The food has "wow" factor yet it is flavour and texture that impress most. Kitchen trickery has been reined in and most food is cooked in pots and pans.
The view over Melbourne never gets boring: how easy it is to pity cars crawling over the Bolte Bridge when one is nibbling on duck breast with fermented truffle.
There's a warmth to the dining experience, driven largely by head chef Justin James and his crew, who bring many dishes to the table from the open kitchen, and also, in a funny way, by the international team of floor staff, some of whom can seem starstruck to simply be there.
That's not necessarily the best mindset when shepherding diners through the uncertainty and wonder of a menu-free experience, but there's something about being on the ride together that appeals.
Vue de Monde is expensive – $200 plus per multi-course meal – so most people would never consider dining here. However, if you can spend a lot of money on a meal, there's value.

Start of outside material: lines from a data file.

-- ==== Sys2Proof/Tests/Slice0.lean ====
section
/-! SUPPORT. Small tests: ill-formed terms refused, words written out from the spec's encodings decoded,
    single steps with
the results of spec/95_test_vectors.md and of the rules' worked examples, and a witness for the premises of every
statement. A name T-.. in a comment is that file's id of the vector. -/

namespace Sys2Proof.Tests

set_option Elab.async false

open Sys2Proof.Machine

/-! Helpers: small states. -/

/-- A byte buffer that holds `l`. -/
def buf (l : List Byte) : ByteBuf :=
  { cells := l ++ List.replicate (1024 - l.length) 0, len := BitVec.ofNat 11 l.length }

/-- `DATABUF` holding `l`. -/
def wbuf (l : List Word) : WordBuf :=
  { cells := l ++ List.replicate (2000 - l.length) 0, len := BitVec.ofNat 11 l.length }

/-- A state with every register 0 and zero-filled buffers. -/
def zero : State :=
  { State.reset with
    rx := buf [], tx := buf [], pdu := buf [], data := wbuf [], txid := 0, crcTab := List.replicate 256 0 }

/-- Elements 0, 1, .. of a bank, in a bank of 16. -/
def bank {w : Nat} (l : List (BitVec w)) : BankMem w := ⟨16, (List.range l.length).zip l⟩

/-- The coils of set B of 95_test_vectors.md 2.6. -/
def coils : List (BitVec 1) := [1, 0, 1, 1, 0, 0, 1, 1] ++ [1, 1, 0, 1, 0, 1, 1, 0]

/-- Set B of 95_test_vectors.md 2.6: four banks of 16. -/
def setB : Store :=
  { di := bank [0, 1, 1], co := bank coils,
    ir := bank ((List.range 16).map fun i => BitVec.ofNat 16 (0x2000 + i)),
    hr := bank ((List.range 16).map fun i => BitVec.ofNat 16 (0x1000 + i)) }

/-- Four empty banks of length `n`, nothing written. -/
def blank (n : Nat) : Store := newStore n n n n

/-- Unit 1 with datastore `d` and the message `m` in `PDUBUF`. -/
def held (d : Store) (m : List Byte) : State := { zero with stores := [(1, d)], pdu := buf m }

/-- The message `m` in `PDUBUF`. -/
def msg (m : List Byte) : State := { zero with pdu := buf m }

/-- The frame `f` in `RXBUF`. -/
def frame (f : List Byte) : State := { zero with rx := buf f }

/-- A request in flight: its context registers, the response frame in `RXBUF`. -/
def flight (fc : Byte) (qty addr val val2 : Word) (f : List Byte) : State :=
  { zero with
    rx := buf f, fc := fc, unit := 1, qty := qty, addr := addr, val := val, val2 := val2, mphase := .sending }

/-- An outcome is a next state with a property. -/
def ends (o : Host.Outcome State Fault Refusal) (p : State → Bool) : Bool :=
  match o with
  | .next t => p t
  | .fault _ | .refused _ => false

/-- The next state of an instruction. -/
def after (i : Instr) (s : State) : State :=
  match exec i s with
  | .next t => t
  | .fault _ | .refused _ => s

/-! Well-formedness: one ill-formed term for each check. -/

theorem test_wf_wrCoils : (Instr.wrCoils 0 1 1 [0x01, 0x02]).wf = false := by decide
theorem test_wf_wrRegs : (Instr.wrRegs 0 1 2 [0x00, 0x01, 0x02]).wf = false := by decide
theorem test_wf_rwRegs : (Instr.rwRegs 0 1 0 1 2 [0x00, 0x01, 0x02]).wf = false := by decide
theorem test_wf_unrecognized : (Instr.unrecognized 0x03).wf = false := by decide
theorem test_wf_undefinedCmd : (Instr.undefinedCmd 0x01).wf = false := by decide
theorem test_wf_accepts : (Instr.wrCoils 4 10 2 [0xCD, 0x01]).wf = true ∧ (Instr.unrecognized 0x2B).wf = true := by
  decide

/-! Decoding: a word of every instruction, written out from 30_encoding.md R101 to R108, R111, R120, R121. -/

theorem test_decode_reads :
    decode .wire [0x01, 0x00, 0x13, 0x00, 0x25] = .ok (.rdCoils 0x0013 0x0025) ∧
      decode .wire [0x02, 0x00, 0xC4, 0x00, 0x16] = .ok (.rdDiscrete 0x00C4 0x0016) ∧
      decode .wire [0x03, 0x00, 0x00, 0x00, 0x0A] = .ok (.rdHolding 0x0000 0x000A) ∧
      decode .wire [0x04, 0x00, 0x08, 0x00, 0x01] = .ok (.rdInput 0x0008 0x0001) := by
  decide +kernel

theorem test_decode_single_writes :
    decode .wire [0x05, 0x00, 0x0A, 0xFF, 0x00] = .ok (.wrCoil 0x000A 0xFF00) ∧
      decode .wire [0x06, 0x00, 0x01, 0xAB, 0xCD] = .ok (.wrReg 0x0001 0xABCD) ∧
      decode .wire [0x16, 0x00, 0x04, 0x00, 0xF2, 0x00, 0x25] = .ok (.maskWr 0x0004 0x00F2 0x0025) := by
  decide +kernel

theorem test_decode_multiple_writes :
    decode .wire [0x0F, 0x00, 0x04, 0x00, 0x0A, 0x02, 0xCD, 0x01] = .ok (.wrCoils 0x0004 0x000A 0x02 [0xCD, 0x01]) ∧
      decode .wire [0x10, 0x00, 0x01, 0x00, 0x02, 0x04, 0x00, 0x0A, 0x01, 0x02] =
          .ok (.wrRegs 0x0001 0x0002 0x04 [0x00, 0x0A, 0x01, 0x02]) ∧
      decode .wire [0x17, 0x00, 0x03, 0x00, 0x06, 0x00, 0x0E, 0x00, 0x01, 0x02, 0x00, 0xFF] =
          .ok (.rwRegs 0x0003 0x0006 0x000E 0x0001 0x02 [0x00, 0xFF]) := by
  decide +kernel

theorem test_decode_unrecognized :
    decode .wire [0x2B, 0x0E, 0x01, 0x00] = .ok (.unrecognized 0x2B) ∧
      decode .wire [0x83, 0x00, 0x00] = .ok (.unrecognized 0x83) := by
  decide +kernel

theorem test_decode_checksum :
    decode .command [0x01] = .ok .crc16 ∧
      decode .command [0x02] = .ok .lrc := by
  decide +kernel

theorem test_decode_codec :
    decode .command [0x03] = .ok .hexenc ∧
      decode .command [0x04] = .ok .hexdec ∧
      decode .command [0x05] = .ok .mbapBuild ∧
      decode .command [0x06] = .ok .mbapParse := by
  decide +kernel

theorem test_decode_frames :
    decode .command [0x08] = .ok .encRtu ∧
      decode .command [0x09] = .ok .encAscii ∧
      decode .command [0x0A] = .ok .encMbap ∧
      decode .command [0x0C] = .ok .decRtu ∧
      decode .command [0x0D] = .ok .decAscii ∧
      decode .command [0x0E] = .ok .decMbap := by
  decide +kernel

theorem test_decode_banks :
    decode .command [0x10] = .ok .dsNew ∧
      decode .command [0x11] = .ok .dsNewDefault ∧
      decode .command [0x12] = .ok .bankRd ∧
      decode .command [0x13] = .ok .bankWr := by
  decide +kernel

theorem test_decode_execution :
    decode .command [0x18] = .ok .execReq ∧
      decode .command [0x1C] = .ok .slaveRtu ∧
      decode .command [0x1D] = .ok .slaveAscii ∧
      decode .command [0x1E] = .ok .slaveMbap := by
  decide +kernel

theorem test_decode_master :
    decode .command [0x20] = .ok .nextTxid ∧
      decode .command [0x21] = .ok .req ∧
      decode .command [0x24] = .ok .mreqRtu ∧
      decode .command [0x25] = .ok .mreqAscii ∧
      decode .command [0x26] = .ok .mreqMbap ∧
      decode .command [0x28] = .ok .rspRtu ∧
      decode .command [0x29] = .ok .rspAscii ∧
      decode .command [0x2A] = .ok .rspMbap := by
  decide +kernel

theorem test_decode_control :
    decode .command [0x30] = .ok .start ∧
      decode .command [0x31] = .ok .stop := by
  decide +kernel

theorem test_decode_undefined :
    decode .command [0x00] = .ok (.undefinedCmd 0x00) ∧ decode .command [0x32] = .ok (.undefinedCmd 0x32) ∧
      decode .command [] = .error .empty ∧ decode .command [0x01, 0x02] = .error .notOneByte := by
  decide +kernel

/-- Too short for the fixed part (T-X21, T-X22, T-X42). -/
theorem test_decode_short :
    decode .wire [0x03, 0x00, 0x00, 0x00] = .error (.shortPdu 0x03) ∧
      decode .wire [0x0F, 0x00, 0x04, 0x00, 0x0A] = .error (.shortPdu 0x0F) ∧
      decode .wire [0x17, 0, 0, 0, 1, 0, 0, 0, 1] = .error (.shortPdu 0x17) ∧ decode .wire [] = .error .empty := by
  decide +kernel

/-- The host's hook: a word of each kind. -/
theorem test_table_words :
    decodeTableWord 8 0x01 = some .crc16 ∧ decodeTableWord 8 0x0F = some (.wrCoils 0 0 0 []) ∧
      decodeTableWord 8 0x17 = some (.rwRegs 0 0 0 0 0 []) ∧ decodeTableWord 8 0x2A = some .rspMbap ∧
      decodeTableWord 8 0x00 = some (.undefinedCmd 0x00) := by
  decide +kernel

/-- A table word is what the next step runs: `CRC16` of the empty message (T-C1), an absent unit's request. -/
theorem test_fetch_word :
    ends (step (State.reset.withFetchWord 8 0x01)) (fun t => t.res == 0xFFFF) = true ∧
      ends (step (State.reset.withFetchWord 8 0x16)) (fun t => t.status == .discardedUnit) = true := by
  decide +kernel

/-! One step of each instruction. -/

/-- T-C6, T-C1. -/
theorem test_crc16 :
    ends (exec .crc16 (msg [0x01, 0x03, 0x00, 0x00, 0x00, 0x0A]))
        (fun t => t.res == 0xCDC5 && t.status == .ok && t.crcValid) = true ∧
      ends (exec .crc16 (msg [])) (fun t => t.res == 0xFFFF) = true := by
  decide +kernel

/-- T-C7, T-C10. -/
theorem test_crc16_laws :
    ends (exec .crc16 (msg [0x01, 0x03, 0x00, 0x00, 0x00, 0x0A, 0xC5, 0xCD])) (fun t => t.res == 0x0000) = true ∧
      ends (exec .crc16 (msg [0, 0, 0, 0, 0, 0, 0, 0])) (fun t => t.res == 0x0B40) = true := by
  decide +kernel

/-- T-L6, T-L3. -/
theorem test_lrc :
    ends (exec .lrc (msg [0x01, 0x03, 0x00, 0x00, 0x00, 0x01])) (fun t => t.res == 0x00FB) = true ∧
      ends (exec .lrc (msg [0x80, 0x80])) (fun t => t.res == 0x0000) = true := by
  decide +kernel

/-- T-H2; a message of 513 bytes does not fit (30_encoding.md R122). -/
theorem test_hexenc :
    ends (exec .hexenc (msg [0x1A, 0xB2, 0x0C])) (fun t => t.tx.bytes == [0x31, 0x41, 0x42, 0x32, 0x30, 0x43]) = true ∧
      ends (exec .hexenc (msg (List.replicate 513 0))) (fun t => t.status == .badCommand && t.tx.len == 0) = true := by
  decide +kernel

/-- T-H10, T-H11. -/
theorem test_hexdec :
    ends (exec .hexdec (frame [0x31, 0x61])) (fun t => t.pdu.bytes == [0x10]) = true ∧
      ends (exec .hexdec (frame [0x46, 0x46, 0x66])) (fun t => t.pdu.bytes == [0xFF]) = true := by
  decide +kernel

/-- T-B1, T-B4. -/
theorem test_mbapBuild :
    ends (exec .mbapBuild { msg [0x01, 0x03, 0x00, 0x00, 0x00, 0x0A] with mtid := 0x1234 })
        (fun t => t.tx.bytes == [0x12, 0x34, 0x00, 0x00, 0x00, 0x06, 0x01]) = true ∧
      ends (exec .mbapBuild zero) (fun t => t.status == .badCommand) = true := by
  decide +kernel

/-- T-B6, T-B7. -/
theorem test_mbapParse :
    ends (exec .mbapParse (frame [0xAB, 0xCD, 0x00, 0x01, 0x02, 0x00, 0xF7]))
        (fun t => t.mtid == 0xABCD && t.proto == 1 && t.mlen == 0x0200 && t.unit == 0xF7) = true ∧
      ends (exec .mbapParse (frame [0xAB, 0xCD, 0x00, 0x01, 0x02, 0x00]))
          (fun t => t.status == .wrongMessageLen && t.mtid == 0) = true := by
  decide +kernel

/-- T-E2; one byte is no message. -/
theorem test_encRtu :
    ends (exec .encRtu (msg [0x11, 0x03, 0x00, 0x6B, 0x00, 0x03]))
        (fun t => t.tx.bytes == [0x11, 0x03, 0x00, 0x6B, 0x00, 0x03, 0x76, 0x87]) = true ∧
      ends (exec .encRtu (msg [0x01])) (fun t => t.status == .badCommand) = true := by
  decide +kernel

/-- T-E2, T-Z6. -/
theorem test_encAscii :
    ends (exec .encAscii (msg [0x11, 0x03, 0x00, 0x6B, 0x00, 0x03]))
        (fun t => t.tx.bytes == [0x3A, 0x31, 0x31, 0x30, 0x33, 0x30, 0x30, 0x36, 0x42, 0x30, 0x30, 0x30, 0x33,
            0x37, 0x45] ++ [0x0D, 0x0A]) = true ∧
      ends (exec .encAscii (msg (List.replicate 510 0))) (fun t => t.status == .badCommand) = true := by
  decide +kernel

/-- T-E2. -/
theorem test_encMbap :
    ends (exec .encMbap { msg [0x11, 0x03, 0x00, 0x6B, 0x00, 0x03] with mtid := 0xFFFF })
        (fun t => t.tx.bytes == [0xFF, 0xFF, 0x00, 0x00, 0x00, 0x06, 0x11, 0x03, 0x00, 0x6B, 0x00, 0x03]) = true := by
  decide +kernel

/-- T-D5, T-D6, T-D2, T-D1. -/
theorem test_decRtu :
    ends (exec .decRtu (frame [0x01, 0x03, 0x00, 0x00, 0x00, 0x0A, 0xC5, 0xCD]))
        (fun t => t.status == .ok && t.pdu.bytes == [0x01, 0x03, 0x00, 0x00, 0x00, 0x0A]) = true ∧
      ends (exec .decRtu (frame [0x01, 0x03, 0x00, 0x00, 0x00, 0x0A, 0xCD, 0xC5]))
          (fun t => t.status == .discardedChecksum && t.pdu.len == 0) = true ∧
      ends (exec .decRtu (frame [0x01, 0x03, 0x40])) (fun t => t.status == .discardedFraming) = true ∧
      ends (exec .decRtu (frame [0x01, 0x03])) (fun t => t.status == .discardedShort) = true := by
  decide +kernel

/-- T-D16, T-D24, T-D19, T-D20. -/
theorem test_decAscii :
    ends (exec .decAscii (frame ([0x3A, 0x30, 0x31, 0x30, 0x33, 0x30, 0x30, 0x3A, 0x30, 0x31, 0x30, 0x33, 0x46,
        0x43] ++ [0x0D, 0x0A])))
        (fun t => t.status == .ok && t.pdu.bytes == [0x01, 0x03]) = true ∧
      ends (exec .decAscii (frame ([0x3A, 0x30, 0x31, 0x30, 0x33, 0x46, 0x43] ++ [0x0D, 0x0A] ++ [0x3A])))
          (fun t => t.status == .discardedShort) = true ∧
      ends (exec .decAscii (frame ([0x3A, 0x30, 0x31, 0x30, 0x33, 0x46, 0x43] ++ [0x0A, 0x0D])))
          (fun t => t.status == .discardedFraming) = true ∧
      ends (exec .decAscii (frame ([0x3A, 0x30, 0x31, 0x30, 0x33, 0x66, 0x63] ++ [0x0D, 0x0A])))
          (fun t => t.status == .discardedChecksum) = true := by
  decide +kernel

/-- T-D32, T-D33, T-D35. -/
theorem test_decMbap :
    ends (exec .decMbap (frame [0x00, 0x01, 0x00, 0x00, 0x00, 0x02, 0x01, 0x03]))
        (fun t => t.status == .ok && t.mtid == 1 && t.mlen == 2 && t.pdu.bytes == [0x01, 0x03]) = true ∧
      ends (exec .decMbap (frame [0x00, 0x01, 0x00, 0x00, 0x00, 0x03, 0x01, 0x03]))
          (fun t => t.status == .discardedFraming && t.mtid == 0) = true ∧
      ends (exec .decMbap (frame [0x00, 0x01, 0x00, 0x01, 0x00, 0x02, 0x01, 0x03]))
          (fun t => t.status == .discardedFraming) = true := by
  decide +kernel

Chef James (ex-Eleven Madison Park in New York) runs the kitchen; he eats each menu with owner Shannon Bennett, who still has ultimate oversight. Bennett should be happy. His man on the ground (well, 400 metres above it) is doing him proud, using technique in service of diner enjoyment, not just because it's fun to play with food. That can result in dishes that layer inspiration and process in remarkably complex ways but end up eating very easily.
"That's so delicious," I say, about a veal and cabbage dish. Juniper-infused milk gel and cabbage braised in veal jus sit underneath grilled veal. The meat is rolled in reduced cabbage juice, then a mix of charred cabbage powder and caramelised milk powder. It's topped by discs cut from cabbage leaves – how clever, how simple – that have been variously pickled, compressed, confited and charred. I found most of that out later. In the moment, I was dazed by milk and earth, blood and fire, by the modest alchemy of food that stops time.
Vue de Monde has a farm at Burnham Beeches and the chefs head out there fortnightly to pick and prod and plan. One day, Justin James pulled a Jerusalem artichoke plant from the earth and noticed that its root ball looked like an upturned tree, artichokes clinging to it like apples.
That lightning bolt of inspiration has become a fabulous dessert: the roots and vegetables are painstakingly cleaned, poached in sugar syrup, then fried and the artichokes piped full of apple jam. What appears at the table is a magical doughnut tree. You pluck sweet, caramelised artichokes from the "branches" and swipe them through salted chocolate. It's an ace amusement and tastes great.
A restaurant like Vue de Monde is not part of normal life (though apparently one couple has been 41 times). The trick is to make the rarefied also feel warm, to let diners celebrate their own occasions while being carried along by a premium experience. It takes confidence to do that and experience to judge it and I think Vue de Monde right now has the balance bang-on.